Il taglio del nastro della rassegna concertistica, organizzata da Jazz Club Ferrara con il contributo di Regione Emilia-Romagna, Comune di Ferrara, Endas Emilia-Romagna ed il prezioso sostegno di numerosi partner privati, è affidato al trio del pianista statunitense Harold Mabern, figura fondamentale nell’evoluzione del linguaggio jazzistico moderno.
Nelle tre serate di apertura settimanale – il venerdì, il sabato e il lunedì – si alterneranno a molti talenti del panorama italiano ed europeo icone internazionali della musica afroamericana quali Barry Harris, Randy Brecker, Horacio “El Negro” Hernandez, Buster Williams, Kurt Rosenwinkel, Franco D’Andrea, Michel Portal, Dado Moroni, Samuel Blaser, Theo Bleckmann, Fabrizio Bosso, The Bad Plus, Myra Melford, Julian Lage, The New Zion Trio, Ben Monder, Regina Carter, Fred Frith, Jaques Morelembaum, Tim Berne, David Torn, Eric Friedlander, Joe Chambers, Bill Carrothers e Dave King. I lunedì del Jazz Club firmati Monday Night Raw saranno volti alla scoperta di giovani leoni del jazz e alla presentazione di nuovi progetti discografici, seguiti da imprevedibili jam session. Alle altre serate del week-end, sotto la sigla Somethin’Else, spetta invece l’esplorazione di nuovi sentieri musicali che quest’anno toccheranno in particolar modo i territori della canzone d’autore, della world e black music, deviando lungo spericolati “fuoripista” contemporanei.

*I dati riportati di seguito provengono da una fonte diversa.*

/-- The backstop counts charging seconds, trips at 20 h with its event, which the decision uses as cause 0x0A, and resets after an
idle hour. Presence qualifies with valid NTCs and starts a cycle in SUPPLY. A removal's detection stamps its presence event (the lane
die's also puts the gang in standby); the decision that uses it clears presence and charge, and in DIODE the diode and the BATFET.
Each coulomb sample adds its signed code and stamps its charge event, which the decision takes into the round's means; a rest anchor
sets the charge from the table unless an LFP cell rests on its plateau; the periodic gauge record is written after 10 min and 1%
moved; a full half is compacted into the other. Rules: R206-R212, R214, R219-R224, R226, R232, R234, R461. -/
def Obligations.PresenceBackstopAndGauge : Prop :=
  ((∀ (n : Lane) (i : Amp) (s : State), s.battDie n = true → (s.lane n).up = true →
     ∃ u, exec (.backstopInterval n i) s = .next u ∧ OnlyLane n s u ∧
       (2 / 10 < i → (u.lane n).backstop = { (s.lane n).backstop with counted := (s.lane n).backstop.counted + 1, idle := 0 }) ∧
       (i ≤ 2 / 10 → (u.lane n).backstop = { (s.lane n).backstop with idle := (s.lane n).backstop.idle + 1 })) ∧
   (∀ (n : Lane) (s : State), s.battDie n = true → (s.lane n).backstop.tripped = false → 72000 ≤ (s.lane n).backstop.counted →
     ∃ u, exec (.backstopTrip n) s = .next u ∧ OnlyLane n s u ∧ (u.lane n).backstop.tripped = true ∧ (u.lane n).loop.iSet = 0 ∧
       u.events = s.events ++ [{ cls := .charge, tick := s.now, sub := BitVec.ofNat 8 s.subTick, src := .lane n, item := n.val, kind := .backstop }]) ∧
   (∀ (n : Lane) (s : State), (s.lane n).backstop.counted < 72000 → exec (.backstopTrip n) s = .next s) ∧
   (∀ (e : Event) (s : State), e.kind = .backstop → s.useEvent e = (s.setCause 10).chargeSetpoint) ∧
   (∀ (n : Lane) (s : State), s.battDie n = true → 3600 ≤ (s.lane n).backstop.idle →
     ∃ u, exec (.backstopReset n) s = .next u ∧ OnlyLane n s u ∧ (u.lane n).backstop = { counted := 0, idle := 0, tripped := false }) ∧
   (∀ (v : Volt) (s : State), s.hubUp = true → s.charge.present = false → s.ntcValid = true → s.charge.requalAfter ≤ s.now → s.cfg.battLane.isSome = true →
     ∃ u, exec (.presenceQualified v) s = .next u ∧ u.charge.present = true ∧ u.hasCause 3 = false ∧ u.gauge.vBat = v ∧
       (s.cfg.on 0 0 = true → s.aon.mode = some .supply → u.charge.startRound = true ∧ u.charge.phase = .idle ∧ u.charge.iSet = 0)) ∧
   (∀ (n : Lane) (v : Volt) (i : Amp) (s : State), s.cfg.battLane = some n → (s.cfg.gang n).any (fun m => (s.lane m).removalSeen) = true →
     ∃ u, exec (.removalIndication .voltageStep v i) s = .next u ∧
       u.lanes = ((s.cfg.gang n).foldl (fun s m => s.modLane m LaneDie.toStandby) s).lanes ∧ u.events = s.events ++
         [{ cls := .presence, tick := s.now, sub := BitVec.ofNat 8 s.subTick, src := .lane n, item := n.val, kind := .removal .voltageStep v i }]) ∧
   (∀ (d : RemovalDetector) (v : Volt) (i : Amp) (s : State), s.hubUp = true →
     ((d = .ntc ∧ s.ntcValid = false) ∨ (d = .currentCollapse ∧ 8 ≤ s.gauge.collapseRun)) →
     ∃ u, exec (.removalIndication d v i) s = .next u ∧ u.lanes = s.lanes ∧ u.charge = s.charge ∧ u.events = s.events ++
         [{ cls := .presence, tick := s.now, sub := BitVec.ofNat 8 s.subTick, src := .housekeeping, item := 0, kind := .removal d v i }]) ∧
   (∀ (e : Event) (d : RemovalDetector) (v : Volt) (i : Amp) (s : State), e.kind = .removal d v i → s.useEvent e = s.removeBattery d v i) ∧
   (∀ (d : RemovalDetector) (v : Volt) (i : Amp) (s : State), s.charge.present = true → let u := s.removeBattery d v i
     u.charge.present = false ∧ u.charge.phase = .idle ∧ u.charge.iSet = 0 ∧ (d = .ntc → u.hasCause 3 = true) ∧
       (s.cfg.supplement = false → u.aon.diodeOn = false ∧ u.aon.batfet = .off)) ∧
   (∀ s : State, s.aon.vaon = true → exec .statPatternTimer s = .next { s with aon := { s.aon with statMs := (s.aon.statMs + 25) % 4000 } })) ∧
  ((∀ (g : GaugePair) (s : State), s.hubPowered = true →
     ∃ u, exec (.gaugeSample g) s = .next u ∧ u.gauge = { s.gauge with sum := s.gauge.sum + BitVec.signExtend 64 g.iCode, lastTick := s.now } ∧
       u.charge = s.charge ∧ u.lanes = s.lanes ∧ (s.hubUp = true → u.events = s.events ++
         [{ cls := .charge, tick := s.now, sub := BitVec.ofNat 8 s.subTick, src := .housekeeping, item := 0, kind := .gaugeSample (s.sampleAmp g.iCode) (sampleVolt g.vCode) }])) ∧
   (∀ (g : GaugePair) (s : State), s.hubPowered = false → exec (.gaugeSample g) s = .next s) ∧
   (∀ (e : Event) (i : Amp) (v : Volt) (s : State), e.kind = .gaugeSample i v → let u := s.useEvent e
     u.gauge.iSum = s.gauge.iSum + i ∧ u.gauge.nRound = s.gauge.nRound + 1 ∧ u.gauge.sum = s.gauge.sum ∧ u.charge = s.charge ∧ u.lanes = s.lanes) ∧
   (∀ (v : Volt) (s : State), s.hubUp = true → s.charge.present = true → s.restDue = true →
     ∃ u, exec (.restAnchor v) s = .next u ∧ u.gauge.socQualified = true ∧ u.gauge.restDone = true ∧ u.charge = s.charge ∧
       (if s.lfp = true ∧ 325 / 100 ≤ v / s.cells ∧ v / s.cells ≤ 333 / 100 ∧ s.gauge.socQualified = true then u.gauge.qRem = s.gauge.qRem
        else u.gauge.qRem = s.tableSoc v * u.gauge.qFcc ∧ u.gauge.sinceAnchorAh = 0 ∧ u.gauge.anchorTerm = false)) ∧
   (∀ (v : Volt) (s : State), s.restDue = false → exec (.restAnchor v) s = .next s) ∧
   (∀ s : State, s.hubUp = true → s.gauge.lastRecTick + 60000000 ≤ s.now → 1 / 100 ≤ rabs (s.soc - s.gauge.lastRecSoc) →
     ∃ u, exec .gaugeRecordPeriodic s = .next u ∧ u.gauge.lastRecTick = s.now ∧ u.gauge.lastRecSoc = s.soc ∧ u.gauge.batid = some s.gauge.batidNow ∧
       u.gauge.qRem = s.gauge.qRem) ∧
   (∀ s : State, s.now < s.gauge.lastRecTick + 60000000 → exec .gaugeRecordPeriodic s = .next s) ∧
   (∀ s : State, s.hubUp = true → s.therm.flashShut = false → let a := s.flash.learnedActive
     let b : Fin 2 := if a = 0 then 1 else 0
     learnedSlots ≤ (s.flash.learned.get a).length →
     ∃ u, exec .learnedStateCompaction s = .next u ∧ u.flash.learnedActive = b ∧ u.flash.learned.get a = [] ∧
       u.flash.learned.get b = compactLearned (s.flash.learned.get b ++ s.flash.learned.get a)))
/-- A frame start begins a block with the FDO frame for it. A complete frame with a matching check word, version and interval
(none is judged for the first) is counted, and its demands wait for the decision after the tick of their stamp; it locks the
port if one has been handed over before it. Every other frame is discarded, counted by its cause, and breaks the run. Block
starts follow the period. Unlock clears demands and preparations; a due preposition action is taken once, an undue one not;
the bias hold ends so that its frame takes effect 200 us after the bias. Rules: R10, R238-R246, R249, R250. Length before
check: log entry 29. Lock at the second frame: log entry 30. -/
def Obligations.TheForecastPort : Prop :=
  ((∀ (n : Fin 16) (s : State), s.ioUp = true →
     ∃ u, exec (.forecastFrameStart n) s = .next u ∧ u.fcst.blockStart = s.now ∧ u.fcst.lastFrame = some s.now ∧
       u.fcst.block = (match s.fcst.lastFrame with
         | some f => s.frameBlock + max 1 ((2 * (s.now - f) + s.blockT) / (2 * s.blockT))
         | none => s.fcst.block + 1) ∧
       u.fcst.lastN = n.val + 1 ∧ u.fcst.fdo = s.fdoFrame n.val u.fcst.block ∧ u.fcst.revoked = false ∧ u.fcst.demands = s.fcst.demands ∧ u.lanes = s.lanes) ∧
   (∀ (n : Fin 16) (s : State), s.ioUp = false → exec (.forecastFrameStart n) s = .next s) ∧
   (∀ (f : FdiFrame) (w : Half) (s : State), s.ioUp = true → s.cfg.on 12 0 = true → f.words.head? = some w → f.complete = true →
     f.words.length = ((w >>> 8) &&& 15).toNat + 4 → w >>> 12 = 1 →
     f.words[((w >>> 8) &&& 15).toNat + 3]? = some (crc16 (unitBytes (f.words.take (((w >>> 8) &&& 15).toNat + 3)))) →
     (s.fcst.fresh = true ∨ s.intervalOk f.intervalNs = true) →
     ∃ u, exec (.forecastFrameHandover f) s = .next u ∧
       u.fcst.locked = (s.fcst.locked || (decide (0 < s.fcst.run) && s.intervalOk f.intervalNs)) ∧
       u.fcst.handed = bvSatInc s.fcst.handed ∧ u.fcst.run = s.fcst.run + 1 ∧ u.fcst.lastSeq = BitVec.ofNat 8 w.toNat ∧
       u.fcst.waiting = s.fcst.waiting ++ [(s.now, frameDemands s.frameBlock ((f.words.take (((w >>> 8) &&& 15).toNat + 3)).drop 2))] ∧
       u.fcst.demands = s.fcst.demands ∧ u.lanes = s.lanes) ∧
   (∀ (t m : Nat) (l : List Demand) (s : State), s.fcst.waiting = [(t, l)] →
     (ixBefore t m = true → (s.landDemands m).fcst.waiting = [] ∧ ∀ d ∈ l, d ∈ (s.landDemands m).fcst.demands) ∧
     (ixBefore t m = false → (s.landDemands m).fcst.waiting = [(t, l)] ∧ (s.landDemands m).fcst.demands = s.fcst.demands)) ∧
   (∀ (f : FdiFrame) (w : Half) (s : State), s.ioUp = true → s.cfg.on 12 0 = true → f.words.head? = some w →
     let whole := f.complete = true ∧ f.words.length = ((w >>> 8) &&& 15).toNat + 4
     let check := f.words[((w >>> 8) &&& 15).toNat + 3]? = some (crc16 (unitBytes (f.words.take (((w >>> 8) &&& 15).toNat + 3))))
     let dropped := { s.fcst with discarded := bvSatInc s.fcst.discarded, run := 0, fresh := false }
     (¬ whole → exec (.forecastFrameHandover f) s = .next { s with fcst := { dropped with lenErr := satInc 32 s.fcst.lenErr } }) ∧
     (whole → ¬ check → exec (.forecastFrameHandover f) s = .next { s with fcst := { dropped with crcErr := satInc 32 s.fcst.crcErr } }) ∧
     (whole → check → w >>> 12 ≠ 1 → exec (.forecastFrameHandover f) s = .next { s with fcst := { dropped with verErr := satInc 32 s.fcst.verErr } }) ∧
     (whole → check → w >>> 12 = 1 → s.fcst.fresh = false → s.intervalOk f.intervalNs = false →
       exec (.forecastFrameHandover f) s = .next { s with fcst := { dropped with intErr := satInc 32 s.fcst.intErr } })) ∧
   (∀ (k : Nat) (s : State), s.fcst.lastFrame = some k → s.fcst.blockStart + s.blockT ≤ s.now →
     ∃ u, exec .blockStart s = .next u ∧ u.fcst.block = s.fcst.block + 1 ∧ u.fcst.blockStart = s.fcst.blockStart + s.blockT ∧ u.lanes = s.lanes) ∧
   (∀ s : State, s.now < s.fcst.blockStart + s.blockT → exec .blockStart s = .next s)) ∧
  ((∀ s : State, s.fcst.locked = true → s.fcstLost = true →
     ∃ u, exec .forecastUnlock s = .next u ∧ u.fcst.locked = false ∧ u.fcst.run = 0 ∧ u.fcst.demands = [] ∧ u.fcst.prep = [] ∧ u.fcst.prepared = [] ∧
       u.fcst.hdrm = false ∧ u.conns = s.conns ∧ u.ports = s.ports) ∧
   (∀ s : State, s.fcstLost = false → exec .forecastUnlock s = .next s) ∧
   (∀ (n : Lane) (a : PrepAction) (s : State), s.hubUp = true →
     (∃ e ∈ s.fcst.prep, e.act = a ∧ (e.lane = n ∨ a = .allocationRaise) ∧ e.at_ ≤ s.effTick) →
     ∃ u x, exec (.prepositionAction n a) s = .next u ∧ x ∈ s.fcst.prep ∧ x.act = a ∧ (x.lane = n ∨ a = .allocationRaise) ∧ x.at_ ≤ s.effTick ∧
       u.fcst.prep = s.fcst.prep.filter (· != x) ∧ u.fcst.demands = s.fcst.demands ∧ u.conns = s.conns ∧
       (a = .allocationRaise → ∀ y ∈ u.fcst.prepared, y.block = x.step → y.raised = true) ∧
       (a = .bias → u.fcst.biasFrom = some s.effTick)) ∧
   (∀ (n : Lane) (a : PrepAction) (s : State), (∀ e ∈ s.fcst.prep, s.effTick < e.at_) → exec (.prepositionAction n a) s = .next s) ∧
   (∀ (t : Nat) (n : Lane) (s : State), s.hubUp = true → s.fcst.biasFrom = some t → s.cfg.battLane = some n → t + 20 ≤ s.effTick →
     ∃ u, exec .biasHoldExpiry s = .next u ∧ u.fcst.biasFrom = none ∧ u.fcst.prep = s.fcst.prep ∧ u.conns = s.conns))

Continua, altresì, l’appassionante avventura della Tower Jazz Composers Orchestra: i 20 elementi che compongono l’apprezzata resident band del Torrione, diretti da Alfonso Santimone e Piero Bittolo Bon, arricchiranno il palinsesto con un’esibizione mensile e saranno preceduti da interessanti incontri con l’autore, mentre, sotto la sigla Jazz Goes To College, si rinnova il sodalizio con il Conservatorio “G. Frescobaldi” di Ferrara. Restando in ambito didattico, nel corso del 2017, riprenderà The Unreal Book, serie di clinics ideata da Jazz Club Ferrara tenuta da docenti di prima fascia.Consueto è infine l’appuntamento del Torrione con l’arte contemporanea. Ospiti di questa edizione speciale di Ferrara in Jazz saranno le tavole dell’artista e illustratore Gianluigi Toccafondo, che costituiranno la preziosa anteprima del Festival internazionale di fumetto BilBOlbul (in collaborazione con Bologna Jazz Festival); “Note in bianco e nero”, la personale del giovane fotografo Michele Bordoni realizzata in collaborazione con Endas Emilia-Romagna e, last but not least, “Le strade del jazz”, mostra fotografica dell’eclettico Roberto Cifarelli.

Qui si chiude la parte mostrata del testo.